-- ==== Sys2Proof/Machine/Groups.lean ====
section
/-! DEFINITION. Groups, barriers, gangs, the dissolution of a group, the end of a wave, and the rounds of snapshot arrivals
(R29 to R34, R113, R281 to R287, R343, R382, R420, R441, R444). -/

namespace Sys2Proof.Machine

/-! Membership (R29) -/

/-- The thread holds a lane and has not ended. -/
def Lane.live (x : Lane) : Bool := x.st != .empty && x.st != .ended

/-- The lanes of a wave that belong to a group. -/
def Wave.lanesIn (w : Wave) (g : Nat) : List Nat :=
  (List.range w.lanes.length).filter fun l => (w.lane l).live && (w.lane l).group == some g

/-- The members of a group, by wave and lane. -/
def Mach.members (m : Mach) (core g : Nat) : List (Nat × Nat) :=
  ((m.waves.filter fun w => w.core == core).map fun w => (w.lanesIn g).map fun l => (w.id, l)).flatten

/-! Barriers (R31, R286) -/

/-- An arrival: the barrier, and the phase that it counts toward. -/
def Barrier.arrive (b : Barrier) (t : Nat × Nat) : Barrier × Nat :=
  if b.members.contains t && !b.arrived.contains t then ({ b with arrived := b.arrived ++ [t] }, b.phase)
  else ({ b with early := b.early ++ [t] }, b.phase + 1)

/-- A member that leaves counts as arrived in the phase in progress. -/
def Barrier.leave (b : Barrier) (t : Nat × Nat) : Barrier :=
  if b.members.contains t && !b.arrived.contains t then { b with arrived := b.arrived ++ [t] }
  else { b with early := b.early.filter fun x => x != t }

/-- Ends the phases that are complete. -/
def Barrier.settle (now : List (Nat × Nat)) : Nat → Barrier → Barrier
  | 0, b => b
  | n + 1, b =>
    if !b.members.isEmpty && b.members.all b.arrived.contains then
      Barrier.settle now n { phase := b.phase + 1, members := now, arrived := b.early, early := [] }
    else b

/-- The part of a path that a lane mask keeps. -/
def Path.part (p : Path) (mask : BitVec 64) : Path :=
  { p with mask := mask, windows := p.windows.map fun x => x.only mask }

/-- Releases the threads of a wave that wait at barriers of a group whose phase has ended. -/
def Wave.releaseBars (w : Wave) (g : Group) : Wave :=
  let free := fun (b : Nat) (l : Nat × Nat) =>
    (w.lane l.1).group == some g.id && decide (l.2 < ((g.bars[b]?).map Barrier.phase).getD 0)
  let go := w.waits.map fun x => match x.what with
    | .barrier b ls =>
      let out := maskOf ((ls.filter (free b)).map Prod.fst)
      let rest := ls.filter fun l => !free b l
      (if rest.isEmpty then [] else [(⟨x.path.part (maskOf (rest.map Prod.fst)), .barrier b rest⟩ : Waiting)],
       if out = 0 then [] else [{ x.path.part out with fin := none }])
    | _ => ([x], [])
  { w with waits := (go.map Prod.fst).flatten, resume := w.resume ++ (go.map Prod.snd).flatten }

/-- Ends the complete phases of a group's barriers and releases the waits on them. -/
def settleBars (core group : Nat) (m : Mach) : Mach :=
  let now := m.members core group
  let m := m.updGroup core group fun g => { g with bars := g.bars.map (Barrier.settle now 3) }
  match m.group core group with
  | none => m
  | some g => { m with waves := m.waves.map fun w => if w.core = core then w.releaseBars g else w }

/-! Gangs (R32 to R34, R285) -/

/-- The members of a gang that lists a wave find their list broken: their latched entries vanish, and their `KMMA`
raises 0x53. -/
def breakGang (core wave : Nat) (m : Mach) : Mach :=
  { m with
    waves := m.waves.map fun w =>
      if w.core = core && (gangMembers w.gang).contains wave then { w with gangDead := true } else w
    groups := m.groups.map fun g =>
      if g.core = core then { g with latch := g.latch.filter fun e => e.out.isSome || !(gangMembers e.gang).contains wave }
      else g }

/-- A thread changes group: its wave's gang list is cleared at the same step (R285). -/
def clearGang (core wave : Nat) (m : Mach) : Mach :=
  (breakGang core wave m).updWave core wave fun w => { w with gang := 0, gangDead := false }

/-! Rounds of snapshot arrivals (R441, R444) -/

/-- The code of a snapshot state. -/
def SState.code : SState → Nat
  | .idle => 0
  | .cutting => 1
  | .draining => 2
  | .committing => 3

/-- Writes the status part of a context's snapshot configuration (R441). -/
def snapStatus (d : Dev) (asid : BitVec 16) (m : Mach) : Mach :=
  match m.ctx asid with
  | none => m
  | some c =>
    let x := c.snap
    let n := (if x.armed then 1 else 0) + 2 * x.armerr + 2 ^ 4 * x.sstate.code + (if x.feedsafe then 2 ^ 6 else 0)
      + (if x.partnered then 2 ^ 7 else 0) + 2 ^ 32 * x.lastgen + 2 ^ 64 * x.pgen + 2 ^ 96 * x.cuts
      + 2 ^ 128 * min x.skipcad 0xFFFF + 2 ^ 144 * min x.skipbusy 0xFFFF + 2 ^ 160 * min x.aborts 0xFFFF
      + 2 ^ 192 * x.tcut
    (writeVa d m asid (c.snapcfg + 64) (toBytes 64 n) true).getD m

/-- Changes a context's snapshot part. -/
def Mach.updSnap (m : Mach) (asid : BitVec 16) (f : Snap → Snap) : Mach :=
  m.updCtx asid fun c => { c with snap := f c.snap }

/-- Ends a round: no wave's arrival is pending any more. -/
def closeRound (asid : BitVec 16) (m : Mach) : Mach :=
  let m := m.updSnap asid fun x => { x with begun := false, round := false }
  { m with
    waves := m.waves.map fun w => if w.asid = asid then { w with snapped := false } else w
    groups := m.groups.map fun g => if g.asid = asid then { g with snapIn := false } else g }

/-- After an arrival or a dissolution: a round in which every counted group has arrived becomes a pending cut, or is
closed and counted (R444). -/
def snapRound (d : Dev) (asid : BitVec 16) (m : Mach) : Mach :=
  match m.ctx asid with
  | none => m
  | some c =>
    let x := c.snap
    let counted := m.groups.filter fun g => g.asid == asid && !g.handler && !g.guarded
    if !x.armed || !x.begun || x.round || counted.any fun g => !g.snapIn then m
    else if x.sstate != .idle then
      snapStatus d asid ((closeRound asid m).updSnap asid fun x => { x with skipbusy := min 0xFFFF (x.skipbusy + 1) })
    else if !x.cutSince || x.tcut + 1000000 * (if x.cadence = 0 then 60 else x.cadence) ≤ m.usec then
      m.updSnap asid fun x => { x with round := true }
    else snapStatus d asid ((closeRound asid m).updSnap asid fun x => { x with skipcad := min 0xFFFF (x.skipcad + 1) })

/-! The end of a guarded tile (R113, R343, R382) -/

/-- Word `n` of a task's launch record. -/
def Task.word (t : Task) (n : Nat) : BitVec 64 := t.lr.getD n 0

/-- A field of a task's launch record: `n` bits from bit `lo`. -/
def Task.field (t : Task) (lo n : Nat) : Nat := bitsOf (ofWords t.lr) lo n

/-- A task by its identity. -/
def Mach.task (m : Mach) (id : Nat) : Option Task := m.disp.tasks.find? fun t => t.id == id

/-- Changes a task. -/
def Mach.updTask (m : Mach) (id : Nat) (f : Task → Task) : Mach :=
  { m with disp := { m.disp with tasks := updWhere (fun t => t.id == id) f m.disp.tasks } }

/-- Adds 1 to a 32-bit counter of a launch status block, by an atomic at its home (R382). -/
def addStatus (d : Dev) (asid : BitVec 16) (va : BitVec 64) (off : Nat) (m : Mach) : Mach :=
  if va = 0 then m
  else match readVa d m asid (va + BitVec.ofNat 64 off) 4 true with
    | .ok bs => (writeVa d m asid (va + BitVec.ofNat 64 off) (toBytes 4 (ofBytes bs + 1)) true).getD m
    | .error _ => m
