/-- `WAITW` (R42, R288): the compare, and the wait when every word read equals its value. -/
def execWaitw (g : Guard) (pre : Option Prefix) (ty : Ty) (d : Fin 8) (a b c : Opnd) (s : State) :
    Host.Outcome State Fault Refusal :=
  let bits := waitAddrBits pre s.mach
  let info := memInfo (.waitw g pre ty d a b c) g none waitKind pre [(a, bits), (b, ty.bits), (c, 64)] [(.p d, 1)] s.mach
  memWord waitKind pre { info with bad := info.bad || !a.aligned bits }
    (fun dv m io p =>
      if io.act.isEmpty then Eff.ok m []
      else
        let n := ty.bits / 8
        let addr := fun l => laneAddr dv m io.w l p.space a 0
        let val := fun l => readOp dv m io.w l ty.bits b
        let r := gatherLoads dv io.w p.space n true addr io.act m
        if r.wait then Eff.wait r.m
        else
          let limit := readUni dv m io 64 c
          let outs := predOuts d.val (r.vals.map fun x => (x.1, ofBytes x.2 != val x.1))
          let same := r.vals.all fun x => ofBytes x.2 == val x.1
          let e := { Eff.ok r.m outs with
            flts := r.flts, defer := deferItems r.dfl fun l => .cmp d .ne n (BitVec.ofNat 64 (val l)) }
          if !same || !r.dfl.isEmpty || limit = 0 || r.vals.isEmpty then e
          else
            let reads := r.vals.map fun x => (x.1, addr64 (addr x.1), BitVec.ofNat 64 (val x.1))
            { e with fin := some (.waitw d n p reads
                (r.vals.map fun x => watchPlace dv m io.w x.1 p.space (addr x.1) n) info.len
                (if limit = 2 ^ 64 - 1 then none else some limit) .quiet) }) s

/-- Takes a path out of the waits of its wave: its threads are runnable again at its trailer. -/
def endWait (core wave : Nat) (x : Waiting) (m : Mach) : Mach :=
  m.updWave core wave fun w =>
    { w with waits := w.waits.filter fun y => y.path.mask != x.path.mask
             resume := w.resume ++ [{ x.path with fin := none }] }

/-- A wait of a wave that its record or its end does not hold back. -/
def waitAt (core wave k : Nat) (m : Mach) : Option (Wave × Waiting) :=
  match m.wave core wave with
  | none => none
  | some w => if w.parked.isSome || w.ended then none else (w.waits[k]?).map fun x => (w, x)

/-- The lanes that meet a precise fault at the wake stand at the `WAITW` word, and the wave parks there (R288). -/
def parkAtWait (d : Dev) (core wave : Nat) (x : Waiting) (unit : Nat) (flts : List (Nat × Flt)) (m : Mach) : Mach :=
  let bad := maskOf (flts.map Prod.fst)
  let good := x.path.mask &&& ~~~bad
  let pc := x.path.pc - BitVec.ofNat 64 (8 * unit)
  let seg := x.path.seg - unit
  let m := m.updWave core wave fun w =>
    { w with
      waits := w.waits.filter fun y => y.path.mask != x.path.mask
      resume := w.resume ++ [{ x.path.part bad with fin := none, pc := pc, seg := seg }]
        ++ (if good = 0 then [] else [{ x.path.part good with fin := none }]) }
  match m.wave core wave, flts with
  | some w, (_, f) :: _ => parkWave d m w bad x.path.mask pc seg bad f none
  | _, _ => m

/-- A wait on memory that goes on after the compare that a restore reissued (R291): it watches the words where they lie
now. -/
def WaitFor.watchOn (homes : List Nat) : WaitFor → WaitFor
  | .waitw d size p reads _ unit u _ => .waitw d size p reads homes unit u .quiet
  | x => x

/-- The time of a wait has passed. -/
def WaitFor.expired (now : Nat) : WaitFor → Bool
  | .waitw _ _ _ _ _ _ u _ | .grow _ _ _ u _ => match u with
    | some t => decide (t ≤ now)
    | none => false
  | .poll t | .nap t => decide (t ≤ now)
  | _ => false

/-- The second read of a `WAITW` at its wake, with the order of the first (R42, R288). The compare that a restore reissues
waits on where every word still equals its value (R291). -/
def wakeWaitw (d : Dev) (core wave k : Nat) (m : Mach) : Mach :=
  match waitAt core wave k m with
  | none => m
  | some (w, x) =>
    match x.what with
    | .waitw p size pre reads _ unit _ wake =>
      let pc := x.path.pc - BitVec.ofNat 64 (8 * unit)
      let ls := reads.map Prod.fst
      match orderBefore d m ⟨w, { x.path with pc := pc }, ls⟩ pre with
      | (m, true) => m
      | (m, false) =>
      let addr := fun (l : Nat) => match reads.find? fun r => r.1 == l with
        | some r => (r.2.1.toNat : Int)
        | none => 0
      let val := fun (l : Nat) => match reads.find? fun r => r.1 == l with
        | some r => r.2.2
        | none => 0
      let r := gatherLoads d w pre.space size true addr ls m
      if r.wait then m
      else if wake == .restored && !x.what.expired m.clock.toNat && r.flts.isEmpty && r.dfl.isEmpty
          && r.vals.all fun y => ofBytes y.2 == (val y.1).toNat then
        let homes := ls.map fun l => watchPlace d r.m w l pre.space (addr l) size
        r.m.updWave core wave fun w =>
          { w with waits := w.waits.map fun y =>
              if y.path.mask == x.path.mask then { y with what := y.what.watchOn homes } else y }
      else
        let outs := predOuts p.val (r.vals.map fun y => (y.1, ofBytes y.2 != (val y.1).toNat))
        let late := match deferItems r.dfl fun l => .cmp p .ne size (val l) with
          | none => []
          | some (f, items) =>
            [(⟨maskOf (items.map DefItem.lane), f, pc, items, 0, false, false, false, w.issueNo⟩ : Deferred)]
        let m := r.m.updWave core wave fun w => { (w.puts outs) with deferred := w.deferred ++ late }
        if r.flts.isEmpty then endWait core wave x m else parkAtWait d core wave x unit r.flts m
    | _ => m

....................

**ACTIVITY**
With the line containing "let r := gatherLoads d w" as the first and the last line of the data as the final one, copy every line between them exactly, those two included.

**SOLUTION FOR THIS TASK**
      let r := gatherLoads d w pre.space size true addr ls m
      if r.wait then m
      else if wake == .restored && !x.what.expired m.clock.toNat && r.flts.isEmpty && r.dfl.isEmpty
          && r.vals.all fun y => ofBytes y.2 == (val y.1).toNat then
        let homes := ls.map fun l => watchPlace d r.m w l pre.space (addr l) size
        r.m.updWave core wave fun w =>
          { w with waits := w.waits.map fun y =>
              if y.path.mask == x.path.mask then { y with what := y.what.watchOn homes } else y }
      else
        let outs := predOuts p.val (r.vals.map fun y => (y.1, ofBytes y.2 != (val y.1).toNat))
        let late := match deferItems r.dfl fun l => .cmp p .ne size (val l) with
          | none => []
          | some (f, items) =>
            [(⟨maskOf (items.map DefItem.lane), f, pc, items, 0, false, false, false, w.issueNo⟩ : Deferred)]
        let m := r.m.updWave core wave fun w => { (w.puts outs) with deferred := w.deferred ++ late }
        if r.flts.isEmpty then endWait core wave x m else parkAtWait d core wave x unit r.flts m
    | _ => m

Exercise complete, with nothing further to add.